L’endométriose

L’endométriose

L’endométriose est une pathologie gynécologique chronique qui affecte une proportion significative de femmes en âge reproductif, estimant qu’entre 10 % et 15 % d’entre elles en souffrent.

Cette condition se caractérise par la présence de tissu similaire à l’endomètre, c’est-à-dire la couche qui tapisse l’intérieur de l’utérus, dans des localisations en dehors de l’utérus, comme les ovaires, les trompes de Fallope, le péritoine et même dans des endroits moins courants comme l’intestin, la vessie ou le rectum.

Quel est l’origine de l’endométriose ? Facteurs de risque

Pendant le cycle menstruel de la femme, l’endomètre, le revêtement interne de l’utérus, se prépare chaque mois à recevoir un embryon pour qu’il puisse s’implanter et donner lieu à une grossesse. Si la fécondation n’a pas lieu, ce revêtement se détache et est expulsé lors des menstruations.

Dans le cas de l’endométriose, ce tissu endométrial qui se développe en dehors de l’utérus répond, tout comme le tissu endométrial utérin, aux changements hormonaux du cycle menstruel, c’est-à-dire aux œstrogènes et à la progestérone, les œstrogènes jouant un rôle important puisqu’ils sont responsables de la croissance du tissu endométrial ectopique.

Actuellement, l’origine exacte de l’endométriose reste inconnue, mais plusieurs hypothèses pourraient expliquer comment cette condition se développe.

  • Menstruation rétrograde : le tissu endométrial, au lieu d’être complètement expulsé pendant les menstruations, remonte en partie par les trompes de Fallope, pouvant s’implanter sur les organes pelviens.
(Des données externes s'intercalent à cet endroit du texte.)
-- ==== Sys2Proof/Machine/State.lean ====
section
/-! DEFINITION. The state of the device: every register word (sparse over its reset word), every memory byte, and the
internal state that spec/ names beside the registers, block by block. -/
namespace Sys2Proof.Machine
open Sys2Proof

/-- Reasons for which the model stops with a fault. No command of this device stops: spec/ gives every event a next
state, and an access that is not permitted is answered by the device itself (R99, R117). The type is therefore empty. -/
inductive Fault where
deriving DecidableEq, Repr

/-- Reasons for which the model refuses a command. -/
inductive Refusal where
  /-- The command has no meaning in the model yet. Raised by an arm of `exec` only. Safe. -/
  | notModelled (mnemonic : String)
deriving DecidableEq, Repr

/-! ### Boot, clocks, power (R36, R50 to R97) -/

/-- Where the boot of R36 and R93 stands. -/
inductive Boot where
  /-- Cold reset: power-on reset not released, RESET_N low, or TESTEN strapped to 1 (R34, R70). -/
  | held
  /-- Straps sampled, XO not yet stable (R93 step 1). -/
  | xoStart
  /-- The eMMC boot partition is being read (R93 step 3). -/
  | fetch
  /-- Waiting for an image through the host port or the tunnel. -/
  | waitHost
  /-- The signature of an image is being verified; `emmc` says where it came from. -/
  | verify (emmc : Bool)
  /-- A warm reset is booting from the retained patch image (R92). -/
  | warm
  /-- Boot complete: SYS.BOOT_STAT.READY is 1. -/
  | ready
deriving DecidableEq, Repr

/-- The crystal oscillator (R50, R51, R560). -/
inductive Xo where
  | stopped | starting | stable | failed
deriving DecidableEq, Repr

/-- A radio-state transition in progress (R73), or the RC calibration of R78. -/
inductive Trans where
  | sleepToStandby | standbyToSynth | synthToRx | rxToTx | txToRx | rxToSynth | synthToStandby | standbyToSleep | rcCal
deriving DecidableEq, Repr

/-- Pins and straps as the device sees or drives them (R34 to R41, R51, R89). -/
structure PinSt where
  porHeld : Bool          -- the internal power-on reset is asserted (R70)
  resetN : Bool           -- RESET_N recognised high after its filter (R36)
  testEn : Bool           -- sampled TESTEN: the device stays in cold reset (R34)
  strapPull : Bool        -- the pull-downs of the strap balls are on: from power-up until the sampling (R35)
  intnSleep : Bool        -- INT_N as held at Sleep entry (R39); true is asserted
  gpioSleep : Bool        -- the balls that Sleep holds are held: INT_N, GPIO, FILT_SEL (R39)
  filtSleep : List Nat    -- FILT_SEL codes of inputs 0 to 3 as held at Sleep entry (R39, R205)
  ppsOld : List Nat       -- PPS_FLT before each of the last writes of SYS.PIN_FILT0, latest first (R42)
deriving DecidableEq, Repr

/-- The clock block beside the CLK page. -/
structure ClkSt where
  xo : Xo
  xoLate : Bool           -- an unwatched start has passed 20 ms: INT_N is driven low until the declaration (R560)
  xoFailDue : Bool        -- CLK cause XO_FAIL is to be raised after boot (R51, R560)
  rootLost : Bool         -- from ROOT_LOSS until RETURN or the descent of R65
  relockQual : Bool       -- lock qualified, the return waits for the next common boundary (R64)
  consecFail : Nat        -- consecutive failed attempts (R63)
  failRaised : Bool       -- RELOCK_FAIL already raised in this run (R63)
  dither : Bool           -- dither in force (R53)
  seed : Nat              -- seed the LFSR was loaded with at the last lock acquisition (R53)
  drive : Nat             -- crystal drive level in force (R68)
  audDiv : Nat            -- XO cycles, two to an AUD cycle, since the frame sync of the master ports: their common divider (R382)
deriving DecidableEq, Repr

/-- Runs of consecutive temperature samples of one cluster sensor (R88). -/
structure ThermRun where
  warn : Nat              -- at or above WARN
  hot : Nat               -- above 120 degrees
  cool : Nat              -- at or below UNFENCE
deriving DecidableEq, Repr

/-- One cluster beside its CLUS page. -/
structure ClusSt where
  unfencing : Bool        -- the power-up belongs to an unfence (R86)
  testDue : Bool          -- self-test at the next power-up (R90)
  bankReady : Bool        -- bank initialisation done, the clock start waits for the next boundary (R83)
  hot : Bool              -- hot under R255
  therm : ThermRun
deriving DecidableEq, Repr
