-- ==== Sys2Proof/Machine/Ops.lean ====
section
/-! DEFINITION. The named operations on registers, pages, causes and memory that every meaning is written over. -/
namespace Sys2Proof.Machine
open Sys2Proof

/-! ### The page map (R98) -/

/-- First byte address, number of instances, and index in the Access Rights Table of a block type (R98). -/
def PageType.map : PageType → Nat × Nat × Nat
  | .sys => (0x000000, 1, 0)
  | .clk => (0x001000, 1, 1)
  | .pwr => (0x002000, 1, 2)
  | .irq => (0x003000, 1, 3)
  | .time => (0x004000, 1, 4)
  | .prot => (0x005000, 1, 5)
  | .mem => (0x006000, 1, 6)
  | .twi => (0x007000, 1, 7)
  | .host => (0x008000, 1, 8)
  | .sched => (0x009000, 1, 9)
  | .strm => (0x00A000, 1, 10)
  | .store => (0x00B000, 1, 11)
  | .aud => (0x00C000, 4, 12)
  | .rfin => (0x010000, 4, 16)
  | .probe => (0x014000, 1, 20)
  | .casc => (0x015000, 1, 21)
  | .clus => (0x016000, 4, 22)
  | .lane => (0x020000, 24, 26)
  | .ofdm => (0x038000, 8, 50)
  | .ana => (0x040000, 16, 58)
  | .fec => (0x050000, 1, 74)
  | .adec => (0x051000, 1, 75)
  | .place => (0x052000, 1, 76)
  | .data => (0x053000, 1, 77)
  | .hamper => (0x060000, 128, 78)
  | .qw => (0x080000, 128, 79)

/-- Block type read in PAGE_ID (R98); the two windows have none. -/
def PageType.code : PageType → Nat
  | .sys => 1 | .clk => 2 | .pwr => 3 | .irq => 4 | .time => 5 | .prot => 6 | .mem => 7 | .twi => 8 | .host => 9
  | .sched => 10 | .strm => 11 | .store => 12 | .aud => 13 | .rfin => 14 | .probe => 15 | .casc => 16 | .clus => 17
  | .lane => 18 | .ofdm => 19 | .ana => 20 | .fec => 21 | .adec => 22 | .place => 23 | .data => 24 | .hamper => 0
  | .qw => 0

/-- The IRQ.SUMMARY group a page feeds (R98), none for IRQ, CLUS and the windows. -/
def PageType.group : PageType → Option Nat
  | .sys => some 0 | .clk => some 1 | .pwr => some 2 | .time => some 3 | .prot => some 4 | .mem => some 5
  | .twi => some 6 | .host => some 7 | .rfin => some 8 | .lane => some 9 | .ofdm => some 10 | .ana => some 10
  | .fec => some 11 | .place => some 12 | .aud => some 13 | .adec => some 13 | .sched => some 14 | .strm => some 14
  | .store => some 14 | .data => some 14 | .probe => some 15 | .casc => some 15
  | .irq => none | .clus => none | .hamper => none | .qw => none

/-- The cause bits a page raises (R126 and the cause table of each chapter): the others read 0. -/
def PageType.causeMask : PageType → Nat
  | .sched => 0x20 | .strm => 0x20 | .store => 0x10 | .data => 0xCF | .aud => 0x3F | .adec => 0xC0 | .probe => 0xE0
  | .casc => 0x1F | .irq => 0 | .clus => 0 | .hamper => 0 | .qw => 0
  | _ => 0xFF

/-- The reset value of CAUSE_EN (R67, R95, R127, R129, R157, R184, R206, R235, R264, R291, R314, R344, R376, R377,
R398, R428, R453, R475, R493, R514, R535: the column Enabled of each cause table). -/
def PageType.causeEn : PageType → Nat
  | .sys => 0x3F | .clk => 0xD1 | .pwr => 0xDA | .time => 0xD2 | .prot => 0x3B | .mem => 0xCE | .twi => 0x26
  | .host => 0x1F | .sched => 0x20 | .strm => 0x20 | .store => 0x10 | .aud => 0x14 | .rfin => 0x71 | .probe => 0x60
  | .casc => 0x1E | .lane => 0xC8 | .ofdm => 0x0C | .ana => 0x0C | .fec => 0xC8 | .adec => 0x40 | .place => 0x2E
  | .data => 0xCF | .irq => 0 | .clus => 0 | .hamper => 0 | .qw => 0

/-- The page has Expert registers (R104). -/
def PageType.expert : PageType → Bool
  | .clk | .time | .twi | .rfin | .probe | .lane | .ofdm | .ana | .fec | .place => true
  | _ => false

/-- Every block type, in address order. -/
def PageType.all : List PageType :=
  [.sys, .clk, .pwr, .irq, .time, .prot, .mem, .twi, .host, .sched, .strm, .store, .aud, .rfin, .probe, .casc, .clus,
   .lane, .ofdm, .ana, .fec, .adec, .place, .data]

/-- Byte address of page `i` of a type. -/
def PageType.base (t : PageType) (i : Nat) : Nat :=
  t.map.1 + (if t = .hamper then 0x200 else 0x1000) * i

/-- The page and the offset in it that a byte address below the SRAM window belongs to (R98); none outside. -/
def pageOf (a : Nat) : Option (PageType × Nat × Nat) :=
  let p := a / 0x1000
  let o := a % 0x1000
  if p < 0x0C then some ((PageType.all.getD p .sys), 0, o)
  else if p < 0x10 then some (.aud, p - 0x0C, o)
  else if p < 0x14 then some (.rfin, p - 0x10, o)
  else if p = 0x14 then some (.probe, 0, o)
  else if p = 0x15 then some (.casc, 0, o)
  else if p < 0x1A ∧ 0x16 ≤ p then some (.clus, p - 0x16, o)
  else if p < 0x38 ∧ 0x20 ≤ p then some (.lane, p - 0x20, o)
  else if p < 0x40 ∧ 0x38 ≤ p then some (.ofdm, p - 0x38, o)
  else if p < 0x50 ∧ 0x40 ≤ p then some (.ana, p - 0x40, o)
  else if p = 0x50 then some (.fec, 0, o)
  else if p = 0x51 then some (.adec, 0, o)
  else if p = 0x52 then some (.place, 0, o)
  else if p = 0x53 then some (.data, 0, o)
  else if p < 0x70 ∧ 0x60 ≤ p then some (.hamper, (a - 0x60000) / 0x200, a % 0x200)
  else if p < 0x100 ∧ 0x80 ≤ p then some (.qw, p - 0x80, o)
  else none

/-! ### Register words -/

/-- The row of the register table that offset `o` of a page belongs to, with the element of the array. -/
def findReg : List RegSpec → Nat → Option (RegSpec × Nat)
  | [], _ => none
  | r :: rs, o =>
    if r.off ≤ o ∧ (o - r.off) % r.stride = 0 ∧ (o - r.off) / r.stride < r.count then some (r, (o - r.off) / r.stride)
    else findReg rs o

/-- The reset word of element `k` of a register row. -/
def RegSpec.resetAt (r : RegSpec) (k : Nat) : Nat := tget r.reset r.resets k

/-- The word a register reads after cold reset (R8, R103); 0 at a reserved address. -/
def resetWord (a : Nat) : Word :=
  match pageOf a with
  | none => 0
  | some (t, i, o) =>
    if t ≠ .hamper ∧ t ≠ .qw ∧ o < 0x40 then
      if o = 0x000 then BitVec.ofNat 32 (t.code * 0x10000 + i * 0x100 + 2)
      else if o = 0x004 then 1
      else if o = 0x014 then BitVec.ofNat 32 t.causeEn
      else 0
    else
      match findReg (regsOf t) o with
      | some (r, k) => BitVec.ofNat 32 (r.resetAt k)
      | none => 0

/-- The stored word of the register at byte address `a`. -/
def State.reg (s : State) (a : Nat) : Word := tget (resetWord a) s.regs a

/-- Store a register word. -/
def State.setReg (s : State) (a : Nat) (v : Word) : State := { s with regs := tput (resetWord a) s.regs a v }

/-- Bits `hi` to `lo` of a word, as a number. -/
def getBits (w : Word) (hi lo : Nat) : Nat := w.toNat / 2 ^ lo % 2 ^ (hi + 1 - lo)

/-- A word with bits `hi` to `lo` replaced by `v` (its low bits). -/
def putBits (w : Word) (hi lo v : Nat) : Word :=
  BitVec.ofNat 32 (w.toNat / 2 ^ (hi + 1) * 2 ^ (hi + 1) + v % 2 ^ (hi + 1 - lo) * 2 ^ lo + w.toNat % 2 ^ lo)

/-- The value of a register field. -/
def State.rd (s : State) (f : Fld) : Nat := getBits (s.reg f.addr) f.hi f.lo

/-- Write a register field from the device's side. -/
def State.wr (s : State) (f : Fld) (v : Nat) : State := s.setReg f.addr (putBits (s.reg f.addr) f.hi f.lo v)

/-- A one-bit field is 1. -/
def State.on (s : State) (f : Fld) : Bool := s.rd f = 1

/-- A counter field that wraps modulo its width. -/
def State.bump (s : State) (f : Fld) : State := s.wr f (s.rd f + 1)

/-- A counter field that saturates at its highest value. -/
def State.sat (s : State) (f : Fld) (n : Nat := 1) : State :=
  s.wr f (min (s.rd f + n) (2 ^ (f.hi + 1 - f.lo) - 1))

/-- Apply a change when a condition holds. -/
def State.when (s : State) (c : Bool) (f : State → State) : State := if c then f s else s

/-- Apply a change for each element of a list, in order. -/
def State.each {α : Type} (s : State) (l : List α) (f : State → α → State) : State := l.foldl f s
  • Altérations du système immunitaire : cette hypothèse suggère que le système immunitaire de certaines femmes n’est pas capable d’éliminer les résidus de tissu endométrial qui se trouvent en dehors de l’utérus.
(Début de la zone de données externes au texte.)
-- ==== Sys2Proof/Machine/PlaceOps.lean ====
section
/-! DEFINITION. Plans: what is held, what is free, and what other blocks ask about placements (R237 to R266). -/
namespace Sys2Proof.Machine
open Sys2Proof

/-! ### Bit masks of granules -/

/-- The 768 granules of a cluster: 12 banks of 64 (R248, R495). -/
def granAll : Nat := 2 ^ 768 - 1

/-- How many of the low `n` bits of a mask are set. -/
def popCount (n v : Nat) : Nat := (List.range n).foldl (fun acc b => if bit v b then acc + 1 else acc) 0

/-- The lowest `k` set bits of a mask, scanning `n` bits from bit `b`. -/
def lowestBits : Nat → Nat → Nat → Nat → Nat
  | 0, _, _, _ => 0
  | n + 1, b, k, v => if k = 0 then 0 else if bit v b then 2 ^ b + lowestBits n (b + 1) (k - 1) v
    else lowestBits n (b + 1) k v

/-- The set bits of a mask among its low `n`. -/
def bitsOf (n v : Nat) : List Nat := (List.range n).filter fun b => bit v b

/-- Bits of `a` that are not in `b`. -/
def maskSub (a b : Nat) : Nat := a - (a &&& b)

def Region.count (r : Region) : Nat := popCount 768 r.mask

/-! ### Lookups -/

def Plan.ham (p : Plan) (h : Nat) : HamSt := tget HamSt.init p.hams h

def Plan.upd (p : Plan) (h : Nat) (f : HamSt → HamSt) : Plan := { p with hams := tput HamSt.init p.hams h (f (p.ham h)) }

def Plan.find (p : Plan) (id : Nat) : Option PChain := p.chains.find? fun c => decide (c.id = id)

def Plan.chainOf (p : Plan) (h : Nat) : Option PChain := (p.ham h).chain.bind p.find

def Plan.altOf (p : Plan) (h : Nat) : Option PChain := (p.ham h).alt.bind p.find

def Plan.setChain (p : Plan) (c : PChain) : Plan := { p with chains := p.chains.map fun d => if d.id = c.id then c else d }

/-- The members of a chain, in index order. -/
def Plan.members (p : Plan) (id : Nat) : List Nat :=
  (p.hams.filter fun x => decide (x.2.chain = some id)).map (·.1)

/-- The Hampers that have a chain as theirs or as the one being faded out. -/
def Plan.users (p : Plan) (id : Nat) : List Nat :=
  (p.hams.filter fun x => decide (x.2.chain = some id) || decide (x.2.alt = some id)).map (·.1)

def PChain.legs (c : PChain) : List Leg := c.main :: c.pair.toList

/-- The secondary leg of a pair is released with its engine, lanes and working banks (R239, R254). -/
def PChain.unpair (c : PChain) : PChain := { c with pair := none, pairWork := 0 }

/-- The primary leg is retuned in place. Two legs never stand on one frequency: a pair that would ends (R16, R252). -/
def PChain.retuned (c : PChain) (f : Nat) : PChain :=
  let d := { c with main := { c.main with freq := f } }
  if d.pair.any fun l => decide (l.freq = f) then d.unpair else d

def PChain.lanes (c : PChain) : List Nat := c.legs.flatMap fun l => l.br.map (·.lane)

/-- The bearer needs an analogue engine (R239). -/
def isAna (b : Nat) : Bool := decide (b < 2)

/-- The bearer is decoded by the cluster's Viterbi/RS unit (R239). -/
def usesVrs (b : Nat) : Bool := decide (2 ≤ b) && decide (b ≤ 4)

/-- Priority of a chain: the highest of its users (R243). -/
def Plan.prio (p : Plan) (id : Nat) : Nat := (p.users id).foldl (fun m h => max m (p.ham h).req.prio) 0

/-- The member whose INPUT_MASK and pins the chain takes: highest priority, then lowest index (R243). -/
def Plan.top (p : Plan) (id : Nat) : Option Nat :=
  (p.members id).foldl (fun best h =>
    match best with
    | none => some h
    | some g => if (p.ham g).req.prio < (p.ham h).req.prio then some h else some g) none

/-! ### Availability -/

/-- The cluster is fenced for some reason (R84). -/
def State.fenced (s : State) (c : Nat) : Bool :=
  bit (s.rd F.PWR_FENCE_FUSE) c || bit (s.rd F.PWR_FENCE_FAULT) c || bit (s.rd F.PWR_FENCE_THERM) c ||
    (s.clu c).unfencing

/-- The engine with key `k` (1 + e OFDM, 17 + e analogue) is enabled. -/
def State.engEn (s : State) (k : Nat) : Bool := if k < 17 then s.en .ofdm (k - 1) else s.en .ana (k - 17)

/-- Key of engine `e` of the type a bearer needs. -/
def engKey (b e : Nat) : Nat := if isAna b then 17 + e else 1 + e

/-- Granules of cluster `c` withdrawn by the background test (R504). -/
def State.withdrawn (s : State) (c : Nat) : Nat :=
  (List.range 12).foldl (fun acc k => acc +
    (s.rd (F.MEM_BAD_MAP_LO_REGIONS (12 * c + k)) + s.rd (F.MEM_BAD_MAP_HI_REGIONS (12 * c + k)) * 2 ^ 32) * 2 ^ (64 * k)) 0

/-- Granules of cluster `c` that a plan holds. -/
def Plan.usedMask (p : Plan) (c : Nat) : Nat :=
  let reg (acc : Nat) (r : Option Region) : Nat :=
    match r with | some r => if r.clus = c then acc ||| r.mask else acc | none => acc
  let a := p.chains.foldl (fun acc d => reg (if d.clus = c then acc ||| d.work ||| d.pairWork else acc) d.deint) 0
  p.hams.foldl (fun acc x => reg (reg acc x.2.region) x.2.blend) a

/-- Free granules of cluster `c`. -/
def State.freeMask (s : State) (p : Plan) (c : Nat) : Nat := maskSub granAll (p.usedMask c ||| s.withdrawn c)

/-- Lanes a plan holds. -/
def Plan.laneUsed (p : Plan) (n : Nat) : Bool := p.chains.any fun c => c.lanes.contains n

/-- The engine with key `k` is held in the plan. -/
def Plan.engHeld (p : Plan) (k : Nat) : Bool :=
  p.chains.any fun c => decide (c.use ≠ .borrow) && c.legs.any fun l => decide (engKey c.bearer l.eng = k)

/-- Something of cluster `c` is placed (R83). -/
def Plan.usesClus (p : Plan) (c : Nat) : Bool :=
  p.chains.any (fun d => decide (d.clus = c)) || decide (p.usedMask c ≠ 0)

/-- The Hamper with a published placement. -/
def State.ham (s : State) (h : Nat) : HamSt := s.place.live.ham h

/-- Hamper `h` is Placed (R261). -/
def State.placed (s : State) (h : Nat) : Bool := decide ((s.ham h).state = 2)

/-- The chain of a Hamper as published. -/
def State.chainOf (s : State) (h : Nat) : Option PChain := s.place.live.chainOf h

/-- The measuring Hamper that has borrowed engine key `k` (R353). -/
def State.borrowed (s : State) (k : Nat) : Option Nat :=
  (s.watch.find? fun x => decide ((x.2.meas.bind fun m => m.eng) = some k)).map (·.1)

/-- The published chain that holds engine key `k`: a borrowed engine is taken at the application only (R268, R294). -/
def State.chainOnEng (s : State) (k : Nat) : Option PChain :=
  if (s.borrowed k).isSome then none
  else s.place.live.chains.find? fun c => decide (c.use ≠ .borrow) && c.legs.any fun l => decide (engKey c.bearer l.eng = k)

/-- The Hampers that take blocks or sound from a chain: its members, and those fading it out. -/
def State.usersOf (s : State) (id : Nat) : List Nat := (s.place.live.users id).filter fun h => decide (h < 128)

/-- The common PLP that the last L1-post of engine `e` associates with PLP `plp` (R328). -/
def State.commonPlp (s : State) (e plp : Nat) : Option Nat :=
  (s.fec.l1.find? fun x => decide (x.1 = e)).bind fun x => (x.2.find? fun g => decide (g.1 = plp)).map (·.2)

/-- The Hampers served by engine key `k`. -/
def State.hampersOn (s : State) (k : Nat) : List Nat :=
  match s.chainOnEng k with | some c => s.usersOf c.id | none => []

/-! ### Cluster power (R83) -/

/-- Power of cluster `c` as R97 codes it. -/
def State.cpow (s : State) (c : Nat) : Nat := s.rd (F.CLUS_STAT_POWER c)

/-- Byte address of bank `b` in the SRAM window (R98). -/
def bankAddr (b : Nat) : Nat := 0x380000 + b * 0x40000

end Sys2Proof.Machine
end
  • Métaplasie cellulaire : cette hypothèse propose que des tissus situés en dehors de l’utérus se transforment en tissu endométrial en raison de facteurs génétiques ou environnementaux.
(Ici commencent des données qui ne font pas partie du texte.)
-- ==== Sys2Proof/Machine/EngOps.lean ====
section
/-! DEFINITION. Engines: what they hold, how they start, return to Search and stop (R267 to R315). Key 1 + e is OFDM
engine e, key 17 + e analogue engine e. -/
namespace Sys2Proof.Machine
open Sys2Proof

def RdsStream.init : RdsStream :=
  { sync := false, seek := [], bit := 0, pos := 0, bads := [], grp := [], cPrime := false, start := 0 }

/-- Silence. -/
def AnaAudio.off : AnaAudio := { on := false, sepNum := 0, sepDen := 1, attNum := 0, attDen := 1 }

def AnaSt.init : AnaSt :=
  { det := 0, lock := 0, low := 0, timedOut := false, quals := [], pilots := 0, lastPi := none, pi := none, capture := false,
    rds := [], fm := 0, am := 0, rdsCfg := 0, bwDue := none, nbSlot := 0, nb0 := 0, nb1 := 0, buffer := 0, fills := [],
    audio := AnaAudio.off, audioTo := AnaAudio.off }

/-- What a return to Search leaves of an engine: the settings in force, and the counts of the blanker. -/
def AnaSt.cleared (a : AnaSt) : AnaSt :=
  { AnaSt.init with fm := a.fm, am := a.am, rdsCfg := a.rdsCfg, nbSlot := a.nbSlot, nb0 := a.nb0, nb1 := a.nb1, buffer := a.buffer }

def OfdmSt.init : OfdmSt :=
  { miss := 0, timedOut := false, resid := false, fibs := 0, fac := 0, qam := 0, span := 0, quals := [], entered := 0, est := [],
    erased := false, freq := 0, pos := 0, trimmed := false, start := none, cells := [], prev := [], phase := [], win := [], soft := [] }

def State.anaS (s : State) (e : Nat) : AnaSt := tget AnaSt.init s.ana e
def State.updAna (s : State) (e : Nat) (f : AnaSt → AnaSt) : State := { s with ana := tput AnaSt.init s.ana e (f (s.anaS e)) }
def State.ofdmS (s : State) (e : Nat) : OfdmSt := tget OfdmSt.init s.ofdm e
def State.updOfdm (s : State) (e : Nat) (f : OfdmSt → OfdmSt) : State :=
  { s with ofdm := tput OfdmSt.init s.ofdm e (f (s.ofdmS e)) }

/-- The lanes that feed engine key `k`. -/
def State.lanesOfEng (s : State) (k : Nat) : List Nat :=
  (s.lanes.filter fun p => decide (p.2.engine = k) && p.2.run).map (·.1)

/-- The Hampers whose sound or service comes from chain `id` now: during a blend, from the chain being faded out. -/
def State.servedBy (s : State) (id : Nat) : List Nat :=
  (s.place.live.hams.filter fun x => decide (x.1 < 128) &&
    (decide (x.2.alt = some id) || (decide (x.2.chain = some id) && x.2.alt.isNone))).map (·.1)

/-- The Hampers whose QUAL engine key `k` reports: those its chain serves with it as the primary. -/
def State.reportsTo (s : State) (k : Nat) : List Nat :=
  match s.chainOnEng k with
  | some c => if engKey c.bearer c.main.eng = k then s.servedBy c.id else []
  | none => []

/-- Report QUAL to the Hampers of an engine (R261, R272, R310): SEQ stays. -/
def State.putQual (s : State) (k q : Nat) : State := s.each (s.reportsTo k) fun s h => s.wr (F.HAMPER_RSTAT_QUAL h) q

/-- Mean of a list, to the nearest whole number, halves upward. (assumption 5) -/
def meanOf (l : List Nat) : Nat := if l.isEmpty then 0 else (2 * l.foldl (· + ·) 0 + l.length) / (2 * l.length)

/-! ### RDS groups (R288) -/

/-- A field of FM_CFG, AM_CFG or RDS_CFG as the window at work has it (R289). -/
def State.anaCfg (s : State) (e : Nat) (f : Fld) : Nat :=
  let a := s.anaS e
  getBits (if f.addr = (F.ANA_FM_CFG_BW_FIX e).addr then a.fm else if f.addr = (F.ANA_AM_CFG_BW_FIX e).addr then a.am else a.rdsCfg)
    f.hi f.lo

/-- A group that is complete is delivered as DELIVER allows, as one record per queue of the chain's members. -/
def State.rdsGroup (s : State) (e k : Nat) (r : RdsStream) : State :=
  let g (i : Nat) : Nat × Nat := r.grp.getD i (4, 0)
  let err (i : Nat) : Nat := (g i).1
  let word (i : Nat) : Nat := if 3 ≤ (g i).1 then 0 else (g i).2
  let d := s.anaCfg e (F.ANA_RDS_CFG_DELIVER e)
  let ok := if d = 0 then decide (err 1 < 3) else decide (d = 1) && (List.range 4).all fun i => decide (err i < 3)
  if ok && decide (s.rd (F.ANA_ASSIGN_MODE e) = 1) then
    let rec4 := [k * 2 ^ 30 + b2n r.cPrime * 2 ^ 29 + err 0 * 0x1000 + err 1 * 0x100 + err 2 * 0x10 + err 3, r.start,
                 word 0 * 0x10000 + word 1, word 2 * 0x10000 + word 3]
    s.each (s.hampersOn (17 + e)) fun s h => s.offer h 2 0 rec4
  else s

/-- Stream `k` of an engine is enabled (R283). -/
def State.rdsOn (s : State) (e k : Nat) : Bool :=
  decide (s.anaCfg e (F.ANA_RDS_CFG_EN e) = 1) && (decide (k = 0) || bit (s.anaCfg e (F.ANA_RDS_CFG_RDS2_EN e)) (k - 1))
  • Transplantation vasculaire : la possibilité que des fragments endométriaux « voyagent » à travers les vaisseaux sanguins ou lymphatiques et s’implantent dans d’autres zones en dehors de l’utérus.

Il est probable que l’endométriose ait une origine multifactorielle, c’est-à-dire une combinaison de plusieurs facteurs, ce qui rend difficile l’identification d’une cause unique et définitive. Cependant, certains facteurs peuvent favoriser l’apparition de l’endométriose comme les antécédents familiaux, une menstruation précoce, ne pas avoir eu d’enfants, des cycles courts, des saignements abondants et prolongés de plus de 7 jours, des obstructions menstruelles (par exemple un hymen fermé) ou des interventions chirurgicales comme une césarienne.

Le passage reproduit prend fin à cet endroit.